Studious Student Problem Analysis

You’ve been given a list of words to study and memorize. Being a diligent student of language and the arts, you’ve decided to not study them at all and instead make up pointless games based on them. One game you’ve come up with is to see how you can concatenate the words to generate the lexicographically lowest possible string.

Input
As input for playing this game you will receive a text file containing an integer N, the number of word sets you need to play your game against. This will be followed by N word sets, each starting with an integer M, the number of words in the set, followed by M words. All tokens in the input will be separated by some whitespace and, aside from N and M, will consist entirely of lowercase letters.

Output

Your submission should contain the lexicographically shortest strings for each corresponding word set, one per line and in order.

Constraints

1 <= N <= 100
1 <= M <= 9
1 <= all word lengths <= 10

Here is my problem analysis for Facebook Hacker Cup Qualification Round: Studious Student.

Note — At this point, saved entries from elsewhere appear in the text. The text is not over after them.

/-- Settles O17: the word is a form of the rational's fraction, and the encodes look at its value only. -/
theorem fixedPortOperandIsItsRational : Obligations.FixedPortOperandIsItsRational := by
  intro s val e f q he hf hfinite hq
  obtain ⟨n, d, hword, hd, hvalue⟩ := ratioOf_finite he hf hfinite
  have hpack (t : PrimType) (scale : Nat) :
      fixedPack t scale s.bigend (.port val) = fixedPack t scale s.bigend (.value q) := by
    rw [fixedPack_of_ratio hword hd (hvalue.trans hq.symm), fixedPack_value]
  constructor
  · rw [exec_fldEncodeFxp32, exec_fldEncodeFxp32, hpack]
  · rw [exec_fldEncodeFxp16, exec_fldEncodeFxp16, hpack]

/-! ### Bytes and numbers, both ways (R9) -/

theorem ofInt_add_mul_256 (v k : Int) : BitVec.ofInt 8 (v + k * 256) = BitVec.ofInt 8 v := by
  apply BitVec.eq_of_toNat_eq
  rw [BitVec.toNat_ofInt, BitVec.toNat_ofInt]
  change ((v + k * 256) % 256).toNat = (v % 256).toNat
  rw [Int.add_mul_emod_self_right]

/-- The bytes of a number depend on it modulo `256 ^ w` only. -/
theorem bytesOf_add_mul (w : Nat) (v k : Int) : bytesOf w (v + k * 256 ^ w) = bytesOf w v := by
  induction w generalizing k with
  | zero => rfl
  | succ w ih =>
    have hpow : k * 256 ^ (w + 1) = k * 256 * 256 ^ w := by ring
    have hpos : (256 ^ w : Int) ≠ 0 := by positivity
    rw [hpow, bytesOf, bytesOf, ih, Int.add_mul_ediv_right _ _ hpos, ofInt_add_mul_256]

theorem bytesOf_emod (w : Nat) (v : Int) : bytesOf w (v % 256 ^ w) = bytesOf w v := by
  have hsplit : v = v % 256 ^ w + v / 256 ^ w * 256 ^ w := (Int.emod_add_ediv_mul v (256 ^ w)).symm
  conv_rhs => rw [hsplit, bytesOf_add_mul]

/-- A number below `256 ^ w` is the unsigned value of its `w` bytes. -/
theorem uintOf_bytesOf {w : Nat} {v : Int} (hnonneg : 0 ≤ v) (hlt : v < 256 ^ w) : (uintOf (bytesOf w v) : Int) = v := by
  induction w generalizing v with
  | zero =>
    rw [pow_zero] at hlt
    simp only [bytesOf, uintOf_nil]
    omega
  | succ w ih =>
    have hpos : (0 : Int) < 256 ^ w := by positivity
    have hhead : v / 256 ^ w < 256 := Int.ediv_lt_of_lt_mul hpos (by rwa [pow_succ, mul_comm] at hlt)
    have hhead' : 0 ≤ v / 256 ^ w := Int.ediv_nonneg hnonneg hpos.le
    have hbyte : ((BitVec.ofInt 8 (v / 256 ^ w)).toNat : Int) = v / 256 ^ w := by
      rw [BitVec.toNat_ofInt]
      omega
    have htail := ih (Int.emod_nonneg v hpos.ne') (Int.emod_lt_of_pos v hpos)
    rw [bytesOf_emod] at htail
    rw [bytesOf, uintOf_cons, bytesOf_length]
    push_cast
    rw [hbyte, htail, Int.ediv_mul_add_emod]

/-- A number in the range of two's complement is the signed value of its `w` bytes. -/
theorem sintOf_bytesOf {w : Nat} {v : Int} (hlo : -256 ^ w ≤ 2 * v) (hhi : 2 * v < 256 ^ w) :
    sintOf (bytesOf w v) = v := by
  have hcast : ((256 ^ w : Nat) : Int) = 256 ^ w := by push_cast; rfl
  rw [sintOf, bytesOf_length]
  rcases le_or_gt 0 v with hsign | hsign
  · have huint := uintOf_bytesOf hsign (w := w) (by omega)
    rw [if_pos (by omega), huint]
  · have huint := uintOf_bytesOf (w := w) (v := v + 1 * 256 ^ w) (by omega) (by omega)
    rw [bytesOf_add_mul] at huint
    rw [if_neg (by omega), huint]
    omega

/-- The bytes of a string's unsigned value are the string. -/
theorem bytesOf_uintOf (bs : Bytes) : bytesOf bs.length (uintOf bs) = bs := by
  induction bs with
  | nil => rfl
  | cons b bs ih =>
    have hlt : (uintOf bs : Int) < 256 ^ bs.length := by exact_mod_cast uintOf_lt bs
    have hvalue : (uintOf (b :: bs) : Int) = uintOf bs + b.toNat * 256 ^ bs.length := by
      rw [uintOf_cons]
      push_cast
      ring
    have hhead : (uintOf bs + b.toNat * 256 ^ bs.length : Int) / 256 ^ bs.length = b.toNat := by
      rw [Int.add_mul_ediv_right _ _ (by positivity), Int.ediv_eq_zero_of_lt (by positivity) hlt, zero_add]
    rw [List.length_cons, bytesOf, hvalue, hhead, bytesOf_add_mul, ih, BitVec.ofInt_natCast, BitVec.ofNat_toNat,
      BitVec.setWidth_eq]

/-- The bytes of a string's signed value are the string. -/
theorem bytesOf_sintOf (bs : Bytes) : bytesOf bs.length (sintOf bs) = bs := by
  unfold sintOf
  split
  · exact bytesOf_uintOf bs
  · rw [sub_eq_add_neg, ← neg_one_mul, bytesOf_add_mul, bytesOf_uintOf]

theorem sintOf_bounds (bs : Bytes) : -256 ^ bs.length ≤ 2 * sintOf bs ∧ 2 * sintOf bs < 256 ^ bs.length := by
  have hcast : ((256 ^ bs.length : Nat) : Int) = 256 ^ bs.length := by push_cast; rfl
  have hlt := uintOf_lt bs
  unfold sintOf
  split <;> omega

/-! ### The number a type's bytes carry (R86, R87) -/

/-- The types whose number is read as two's complement. -/
def PrimType.signed : PrimType → Bool
  | .i8 | .i16 | .i32 | .fxp32 | .fxp16 => true
  | .u8 | .u16 | .u32 | .f32 | .f64 => false

/-- The number most-significant-first bytes carry as a type: what `FLD_ENCODE` packs. -/
def numberOf (t : PrimType) (m : Bytes) : Int := if t.signed then sintOf m else uintOf m

/-- The value of a type that a number stands for. -/
def valueOf : PrimType → Int → Value
  | .f32, v => .f32 (BitVec.ofInt 32 v)
  | .f64, v => .f64 (BitVec.ofInt 64 v)
  | .fxp32, v => .fixed v 16
  | .fxp16, v => .fixed v 6
  | .u8, v | .i8, v | .u16, v | .i16, v | .u32, v | .i32, v => .int v

/-- What a type's bytes are interpreted as is the value of the number they carry. -/
theorem interpret_eq_valueOf (t : PrimType) (m : Bytes) : interpret t m = valueOf t (numberOf t m) := by
  cases t with
  | f32 | f64 => simp only [interpret, valueOf, numberOf, PrimType.signed, Bool.false_eq_true, if_false, BitVec.ofInt_natCast]
  | _ => rfl

/-- The range of a type is that of its width, as two's complement or unsigned (R86). -/
theorem range_iff (t : PrimType) (v : Int) : t.lo ≤ v ∧ v ≤ t.hi ↔
    if t.signed then -256 ^ t.width ≤ 2 * v ∧ 2 * v < 256 ^ t.width else 0 ≤ v ∧ v < 256 ^ t.width := by
  cases t <;> norm_num [PrimType.lo, PrimType.hi, PrimType.signed, PrimType.width] <;> omega

theorem numberOf_bytesOf {t : PrimType} {v : Int} (hlo : t.lo ≤ v) (hhi : v ≤ t.hi) :
    numberOf t (bytesOf t.width v) = v := by
  have hrange := (range_iff t v).1 ⟨hlo, hhi⟩
  unfold numberOf
  split_ifs at hrange ⊢
  · exact sintOf_bytesOf hrange.1 hrange.2
  · exact uintOf_bytesOf hrange.1 hrange.2

theorem bytesOf_numberOf {t : PrimType} {m : Bytes} (hlen : m.length = t.width) : bytesOf t.width (numberOf t m) = m := by
  unfold numberOf
  rw [← hlen]
  split_ifs
  · exact bytesOf_sintOf m
  · exact bytesOf_uintOf m

theorem numberOf_range {t : PrimType} {m : Bytes} (hlen : m.length = t.width) :
    t.lo ≤ numberOf t m ∧ numberOf t m ≤ t.hi := by
  rw [range_iff, ← hlen]
  unfold numberOf
  split_ifs
  · exact sintOf_bounds m
  · exact ⟨by positivity, by exact_mod_cast uintOf_lt m⟩

/-! ### The round trips (R146) -/

theorem fieldPack_of_range {t : PrimType} {v : Int} (hlo : t.lo ≤ v) (hhi : v ≤ t.hi) (be : Bool) :
    fieldPack t be v = .ok (le be (bytesOf t.width v)) := if_neg (by omega)

theorem fieldPack_eq_ok {t : PrimType} {be : Bool} {v : Int} {bs : Bytes} (hpack : fieldPack t be v = .ok bs) :
    t.lo ≤ v ∧ v ≤ t.hi ∧ bs = le be (bytesOf t.width v) := by
  unfold fieldPack at hpack
  split_ifs at hpack with hrange
  cases hpack
  exact ⟨by omega, by omega, rfl⟩

/-- Packing, then decoding with any bytes behind, gives the number's value. -/
theorem fieldDecode_bytesOf_append {t : PrimType} {v : Int} (hlo : t.lo ≤ v) (hhi : v ≤ t.hi) (be : Bool) (rest : Bytes) :
    fieldDecode t be (le be (bytesOf t.width v) ++ rest) = .ok (valueOf t v) := by
  rw [fieldDecode_append (by simp), le_le, interpret_eq_valueOf, numberOf_bytesOf hlo hhi]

Studious Student Problem Analysis:
As I mentioned, this problem is not as straight forward as you think it might be. The first most natural way to approach this problem is sorting. Most people will reason that you can sort and concatenate each individual word together to form the lexicographically smallest string. This is incorrect, as illustrated in one of the sample inputs:

jibw ji jp bw jibw

By sorting and concatenate, the answer is:

bwjijibwjibwjp,

while the correct answer should be:

bwjibwjibwjijp.

Lexicographical order is also known as dictionary order, since it is how the words are ordered in the dictionary.

Notice in the above words, “ji” is the prefix of “jibw“. The “sort and concatenate” method definitely does not work when there is a case where a word is a prefix of one or more other words.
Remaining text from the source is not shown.